(Data for processing begins)

/-- Table 4.13. -/
def readBatt (c : Chip) (j : Nat) : Option Val :=
  if j = 9 then shown (match c.batt.fallowString with
    | some s => s.val
    | none => 0xFF)
  else none

/-- Table 5.5. -/
def readPp (c : Chip) (n : Fin 8) (j : Nat) : Option Val :=
  let p := c.pps[n]
  let role := nat c (kPpRole n)
  if j = 1 then shown p.state.number
  else if j = 2 then shown (ppStatus c n)
  else if j = 3 then some (chanVolts c (80 + n))
  else if j = 4 then some (chanVolts c (88 + n))
  else if j = 5 then some (if role = 1 || role = 3 then chanAmps c (96 + n) else .num 0)
  else if j = 6 then some (if role = 2 then chanVolts c (96 + n) else .num 0)
  else if j = 7 then shown p.retriesLeft
  else if j = 8 then shown p.trips
  else if j = 9 then shown p.reverses
  else if j = 10 then some (.num p.shedPower)
  else none

/-! ### Tables 6.2 to 8.12 -/

/-- Table 6.2. -/
def readWm (c : Chip) (m : Fin 64) (j : Nat) : Option Val :=
  if j = 14 then some (.num (clampInt 0 1023 (uvCode c m)))
  else if j = 15 then some (.num (clampInt 0 1023 (ovCode c m)))
  else if j = 16 then shown (wmStatus c m)
  else if j = 17 then some (.num c.wms[m].value)
  else none

/-- Table 6.8. -/
def readSeq (c : Chip) (i j : Nat) : Option Val :=
  let q := c.seq
  if i = 0x2904 then
    (if j = 5 then shown q.state.number
    else if j = 6 then shown (q.entry.getD 0xFF)
    else if j = 11 then shown (maskFin 16 (fun r => q.railReached[r]) + 65536 * maskFin 8 (fun n => q.ppReached[n]) +
      2 ^ 24 * maskFin 8 fun n => q.rmReached[n])
    else if j = 12 then shown (maskFin 4 (fun s => q.strReached[s]) + 256 * maskFin 8 fun n => q.pgReached[n])
    else if j = 13 then shown (maskFin 16 fun r => q.good[r])
    else if j = 14 then shown (maskFin 16 fun r => q.chatter[r])
    else none)
  else if i = 0x2905 && j = 9 then shown (maskFin 8 fun n => q.pgOut[n])
  else none

/-- The state words of a mill (Table 7.14): those of stock millwork are free values, since its programs are not given. -/
def readWord (c : Chip) (m : Fin 16) (n : Nat) : Int :=
  if nat c (kMillSource m) = 1 then (freeWord c).toInt else c.mills[m].words[Fin.ofNat 128 n].toInt

/-- Tables 7.14 and 7.15. The measured load and run time are free values: the model gives a run no length. -/
def readMill (c : Chip) (m : Fin 16) (i j : Nat) : Option Val :=
  let x := c.mills[m]
  let k := i % 256
  let coefOf (n : Nat) : Coef := if x.activeB then x.bankB[Fin.ofNat 256 n] else x.bankA[Fin.ofNat 256 n]
  if j = 0 then none
  else if k = 2 || k = 3 then some (.num (coefOf (128 * (k - 2) + (j - 1))).value.toInt)
  else if k = 4 || k = 5 then some (.num (coefOf (128 * (k - 4) + (j - 1))).shift)
  else if k = 7 then some (.num (readWord c m (j - 1)))
  else if k = 8 then some (.num x.outs[Fin.ofNat 16 (j - 1)].toInt)
  else if k = 6 then
    (if j = 1 then shown x.state.number
    else if j = 2 then shown (millStatus c m)
    else if j = 3 then shown (min 10000 (budgetLoad c m).floor.toNat)
    else if j = 4 then shown ((freeWord c).toNat % 10001)
    else if j = 5 then shown x.stat.runs.toNat
    else if j = 6 then shown x.stat.overruns
    else if j = 7 then shown x.stat.satCount
    else if j = 8 then shown x.stat.writeRejects
    else if j = 9 then shown (freeWord c).toNat
    else if j = 10 then shown (bit x.activeB 0)
    else if j = 11 then shown x.stat.eventCode.toNat
    else if j = 12 then some (.num x.stat.eventValue.toInt)
    else if j = 13 then shown x.stat.stopPc.toNat
    else none)
  else if k = 12 then
    (if j = 2 then shown x.trace.state.number
    else if j = 8 then shown x.trace.buf[(0 : Fin 4)].length
    else if j = 9 then shown x.trace.trigPos
    else none)
  else if k = 13 then
    some (.bytes (x.trace.buf[Fin.ofNat 4 (j - 1)].reverse.flatMap fun w => leBytes 4 w.toNat))
  else none

/-- Table 8.6. -/
def readMarket (c : Chip) (j : Nat) : Option Val :=
  if j = 1 then shown c.market.reqs.length
  else if j = 2 then shown c.market.peak
  else if j = 5 then shown c.market.busyCount
  else if j = 6 then shown (min 65535 (c.market.fences.length + c.market.originFences.length))
  else none

/-- A hamper that has not ended (Table 8.8). -/
def Hamper.isOpen (h : Hamper) : Bool :=
  match h.state with
  | .opened | .joined | .validating | .prepared | .armed => true
  | .applied | .rolledBack | .failed | .aborted | .partial_ => false

/-- The bits of node numbers in 128 bytes (R289, R341). -/
def nodeBytes (l : List (Fin 1024)) : List Byte :=
  (List.range 128).map fun k => BitVec.ofNat 8 (maskFin 8 fun b => l.any fun n => n.val == 8 * k + b.val)

/-- Table 8.12; `HamperStage` is each origin's own (R273), `HamperApplyTime` and `HamperNodes` each handle's. -/
def readHamper (c : Chip) (o : Origin) (i j : Nat) : Option Val :=
  if i = 0x2120 then
    (if j = 2 then shown (match c.hampers.stage.find? fun p => p.1 == o with
      | some p => p.2
      | none => 0)
    else if j = 5 then shown (c.hampers.list.filter Hamper.isOpen).length
    else none)
  else if j = 0 then none
  else if i = 0x2121 then shown (match hamperOf c j with
    | some h => h.state.number
    | none => 0)
  else if i = 0x2122 then shown (match hamperOf c j with
    | some h => resultWord h.result
    | none => 0)
  else if i = 0x2123 then some (.bytes (match hamperOf c j with
    | some h => h.applyTime
    | none => []))
  else if i = 0x2124 then some (.bytes (match hamperOf c j with
    | some h => h.nodes
    | none => []))
  else if i = 0x2125 then some (.bytes (match hamperOf c j with
    | some h => if h.missing.isEmpty then [] else nodeBytes h.missing
    | none => []))
  else none

/-! ### Tables 9.4 to 10.7 -/

/-- `CanErrorCounters` (Table 9.5): 0 until the line communicates; then ISO 11898-1 moves them frame by frame, and they are
free within what its states mean: neither above 127 in error active, one of them above it in error passive, and the
transmit counter saturated in bus-off. [DESIGN CHOICE, log 8; PRESUMED, log 86] -/
def errorCounters (c : Chip) (l : Fin 2) : Nat :=
  let w := (freeWord c).toNat
  let x := c.can.lines[l]
  let rx := field w 8 7
  let tx := field w 0 7
  if c.can.nmt == .initialising || !lineUsed c l then 0
  else if x.busOff then (rx + bit (hasBit w 15) 7) * 256 + 255
  else if x.errPassive then
    (if hasBit w 16 then (rx + 128) * 256 + tx + bit (hasBit w 7) 7 else (rx + bit (hasBit w 15) 7) * 256 + tx + 128)
  else rx * 256 + tx

/-- Tables 9.4, 9.5, 9.8 and 9.14, with the identity of R3; `CobIdEmcy` follows the node-ID until it is written. -/
def readPorts (c : Chip) (i j : Nat) : Option Val :=
  if i = 0x1001 then shown (errorRegister c)
  else if i = 0x1014 then (if num c kCobIdEmcy < 0 then shown (0x80 + c.can.nodeId) else none)
  else if i = 0x1018 && j = 1 then shown 0x00594B49
  else if i = 0x1018 && j = 2 then shown 0x00006410
  else if i = 0x1018 && j = 3 then shown 0x0000B001
  else if i = 0x2201 then
    (if j = 1 || j = 2 then shown (canStatus c (Fin.ofNat 2 (j - 1)))
    else if j = 3 || j = 4 then shown (errorCounters c (Fin.ofNat 2 (j - 3)))
    else if j = 5 then shown c.can.emcyLost
    else if j = 6 then shown c.can.rpdoStale.toNat
    else if j = 7 then shown c.can.rpdoRejects
    else none)
  else if i = 0x2210 then
    (if j = 1 then shown (0x40 + c.tw.strapCode)
    else if j = 13 then shown (twStatus c)
    else if j = 14 then shown c.tw.pecErrors
    else if j = 15 then shown c.tw.resultsLost
    else none)
  else if i = 0x2220 then
    (if j = 1 then shown c.svc.rate
    else if j = 3 then shown c.svc.crcErrors
    else if j = 4 then shown c.svc.linkDrops
    else none)
  else none

/-- A member that is heard (Table 10.7): its last ROLL is not that of a joining node (R340). [DEDUCED, log 98] -/
def memberHeard (n : LaneNode) : Bool :=
  n.heard && match n.roll with
    | some (f, _) => f.age != 0
    | none => true

/-- Table 10.7. `LaneNodeMap` is empty until a node is heard. [DEDUCED, log 98] -/
def readLane (c : Chip) (i j : Nat) : Option Val :=
  let l := c.lane
  let link : LaneLink := if j % 2 = 1 then l.linkA else l.linkB
  let heard := (l.nodes.filter (·.heard)).map (·.node)
  if i = 0x2300 then
    (if j = 3 then shown l.nodeIdNow
    else if j = 9 then shown l.state.number
    else if j = 10 then shown (laneStatus c)
    else if j = 11 then shown (l.master.getD 0xFFFF)
    else if j = 12 then shown l.hops
    else if j = 13 then some (.bytes (leBytes 8 c.clock.laneNs))
    else if j = 15 then shown l.epoch.toNat
    else if j = 16 then shown (l.nodes.filter memberHeard).length
    else none)
  else if i = 0x2301 then
    (if j = 1 then shown (lanePortStatus c .a)
    else if j = 2 then shown (lanePortStatus c .b)
    else if j = 3 || j = 4 then shown32 link.delay
    else if j = 5 || j = 6 then shown link.crcErrors.toNat
    else if j = 7 || j = 8 then shown link.linkDowns
    else none)
  else if i = 0x2302 then (if j = 1 then some (.bytes (if l.nodes.isEmpty then [] else nodeBytes heard)) else none)
  else if i = 0x2310 then
    (if j = 2 then some (.bytes ((c.gw.results.head?.map (·.data)).getD []))
    else if j = 3 then shown c.gw.waiting.length
    else if j = 4 then shown c.gw.lost
    else none)
  else none

/-! ### Tables 11.7 to 14.12 -/

/-- Table 11.7. -/
def readSrc (c : Chip) (i : Fin 256) (j : Nat) : Option Val :=
  let s := c.watch.srcs[i]
  if j = 7 then shown s.state.number
  else if j = 8 then shown s.recoveries
  else if j = 9 then shown s.events.toNat
  else if j = 10 then shown s.lastCode.toNat
  else if j = 11 then some (.num s.lastValue)
  else none

/-- Table 11.8. -/
def readWatch (c : Chip) (i j : Nat) : Option Val :=
  let w := c.watch
  if i = 0x2600 then
    (if j = 1 then shown (countFin 256 fun k => w.srcs[k].state == .active)
    else if j = 2 then shown (countFin 256 fun k => w.srcs[k].state == .severe)
    else if j = 3 then shown (bit (faultPin c) 0)
    else if j = 4 then shown w.lastSource.val
    else if j = 7 then shown w.revocations
    else if j = 8 then shown w.corrected.toNat
    else none)
  else if i = 0x2601 && 1 ≤ j then shown w.memCorrected[Fin.ofNat 5 (j - 1)].toNat
  else if i = 0x2602 && j = 1 then
    some (.bytes ((List.range 64).map fun k => BitVec.ofNat 8
      (((List.range 4).map fun b => w.srcs[Fin.ofNat 256 (4 * k + b)].state.number * 4 ^ b).foldl (· + ·) 0)))
  else none

/-- Table 11.9. -/
def readTherm (c : Chip) (i j : Nat) : Option Val :=
  if i = 0x2500 then
    (if j = 6 then some (.num c.therm.hottest)
    else if j = 7 then shown c.therm.hottestAt.val
    else if j = 8 then some (.num c.therm.slope)
    else if j = 9 then shown32 c.therm.predict
    else if j = 10 then shown (thermStatus c)
    else none)
  else if i = 0x2501 && 1 ≤ j then
    let d := c.therm.dies[Fin.ofNat 12 (j - 1)]
    some (.num (d.reads.headD 0))
  else none

/-- Table 12.6. -/
def readAlm (c : Chip) (i j : Nat) : Option Val :=
  let a := c.alm
  if i = 0x2800 then
    (if j = 4 then shown32 (a.next.getD 0)
    else if j = 5 then some (.bytes (timeBytes (nowMs c) c.clock.powerCycles))
    else if j = 6 then shown a.buffer.length
    else if j = 7 then shown a.dropped.toNat
    else if j = 8 then shown a.lost.toNat
    else if j = 9 then shown (bit (plainRing c) 0)
    else if j = 10 then shown (mainPlaces c)
    else if j = 11 then shown a.reserve.sectors.length
    else none)
  else if i = 0x2840 then
    (if j = 2 then shown a.frozen.state.number
    else if j = 3 then shown (seqOf a.frozen.records.head?)
    else if j = 4 then shown (seqOf a.frozen.records.getLast?)
    else if j = 5 then some (.bytes (exportBytes c))
    else none)
  else none

/-- Table 13.6. -/
def readTwin (c : Chip) (j : Nat) : Option Val :=
  let t := c.twin
  if j = 1 then shown t.role.number
  else if j = 2 then shown t.state.number
  else if j = 3 then shown (twinStatus c)
  else if j = 9 then shown t.takeovers
  else if j = 10 then shown t.lastCause
  else if j = 11 then shown32 t.lastGap
  else if j = 12 then shown t.partnerSeq
  else if j = 13 then shown32 (match t.mirrorAt with
    | some at_ => c.clock.us - at_
    | none => 0xFFFFFFFF)
  else if j = 14 then shown32 (match t.healthySince with
    | some at_ => (c.clock.us - at_) / 1000000
    | none => 0)
  else none

/-- The generation of an image slot, FFFFFFFFh unless it was valid at the last boot (Table 14.12). -/
def imageGen (c : Chip) (s : Fin 2) : Nat :=
  c.boot.gens[s]

/-- Table 14.12. -/
def readIdent (c : Chip) (i j : Nat) : Option Val :=
  let b := c.boot
  if i = 0x2000 then
    (if j = 1 then some (.bytes (padTo 8 c.fuses.serial))
    else if j = 2 then shown c.fuses.grade
    else if j = 3 then shown (lifeCycle c).number
    else if j = 4 then shown ((64 - c.fuses.service) / 2)
    else if j = 5 then some (.bytes (padTo 32 c.fuses.keyHash))
    else if j = 6 then shown b.cause.number
    else if j = 7 then shown32 b.bootTime
    else if j = 9 then some (.bytes c.nor.assetTag)
    else none)
  else if i = 0x2010 then
    (if j = 1 then shown b.slot.val
    else if j = 2 then shown32 (imageGen c 0)
    else if j = 3 then shown32 (imageGen c 1)
    else if j = 4 then shown (imageStatusNumber b.status[(0 : Fin 2)])
    else if j = 5 then shown (imageStatusNumber b.status[(1 : Fin 2)])
    else if j = 6 then shown c.update.state.number
    else if j = 7 then shown32 c.update.received
    else none)
  else if i = 0x2020 then
    (if j = 2 then shown b.store.number
    else if j = 3 then shown (match b.setInForce with
      | some s => s.val
      | none => 0xFF)
    else if j = 4 then shown32 b.generation
    else if j = 5 then shown (resultWord b.loadResult)
    else if j = 6 then shown b.rejected
    else if j = 7 then shown32 b.bodySize
    else none)
  else if i = 0x2030 then
    (if j = 1 then shown c.nor.size
    else if j = 2 then shown c.nor.ioMode
    else if j = 3 then shown32 c.nor.clock
    else none)
  else none

/-! ### A read -/

/-- The value of an object that no write alone determines; none: the value in force. -/
def liveValue (c : Chip) (o : Origin) (k : Key) : Option Val :=
  let i := k / 256
  let j := k % 256
  if 0x2640 ≤ i && i ≤ 0x2642 then readHamlet c i j
  else if 0x2D00 ≤ i && i < 0x2D80 then readRm c (Fin.ofNat 8 ((i - 0x2D00) / 16)) j
  else if 0x2C00 ≤ i && i < 0x2C50 then readBus c i j
  else if i = 0x2C50 then readBatt c j
  else if 0x4400 ≤ i && i < 0x4600 then readPhase c (Fin.ofNat 32 ((i - 0x4400) / 16)) j
  else if 0x3000 ≤ i && i < 0x4000 && i % 256 = 2 then readRail c (Fin.ofNat 16 ((i - 0x3000) / 256)) j
  else if 0x4000 ≤ i && i < 0x4400 then readStr c (Fin.ofNat 4 ((i - 0x4000) / 256)) i j
  else if 0x2D80 ≤ i && i < 0x2E00 && i % 16 = 1 then readPp c (Fin.ofNat 8 ((i - 0x2D80) / 16)) j
  else if 0x2A00 ≤ i && i < 0x2A40 then readWm c (Fin.ofNat 64 (i - 0x2A00)) j
  else if 0x2900 ≤ i && i < 0x2A00 then readSeq c i j
  else if 0x5000 ≤ i && i < 0x6000 then readMill c (Fin.ofNat 16 ((i - 0x5000) / 256)) i j
  else if i = 0x2100 then readMarket c j
  else if 0x2120 ≤ i && i ≤ 0x2125 then readHamper c o i j
  else if (0x1000 ≤ i && i < 0x2000) || (0x2200 ≤ i && i ≤ 0x2220) then readPorts c i j
  else if 0x2300 ≤ i && i < 0x2400 then readLane c i j
  else if 0x2700 ≤ i && i < 0x2800 then readSrc c (Fin.ofNat 256 (i - 0x2700)) j
  else if 0x2600 ≤ i && i < 0x2640 then readWatch c i j
  else if 0x2500 ≤ i && i < 0x2600 then readTherm c i j
  else if 0x2800 ≤ i && i < 0x2900 then readAlm c i j
  else if i = 0x2400 then readTwin c j
  else if 0x2000 ≤ i && i < 0x2100 then readIdent c i j
  else none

(Data for processing ends)

_What to produce_
Among the entries above, locate the lines containing "if i = 0x2300 then" and "else if j = 16 then shown (l.nodes.filter", and transcribe exactly those two lines and all lines between.

_Solved exercise_
  if i = 0x2300 then
    (if j = 3 then shown l.nodeIdNow
    else if j = 9 then shown l.state.number
    else if j = 10 then shown (laneStatus c)
    else if j = 11 then shown (l.master.getD 0xFFFF)
    else if j = 12 then shown l.hops
    else if j = 13 then some (.bytes (leBytes 8 c.clock.laneNs))
    else if j = 15 then shown l.epoch.toNat
    else if j = 16 then shown (l.nodes.filter memberHeard).length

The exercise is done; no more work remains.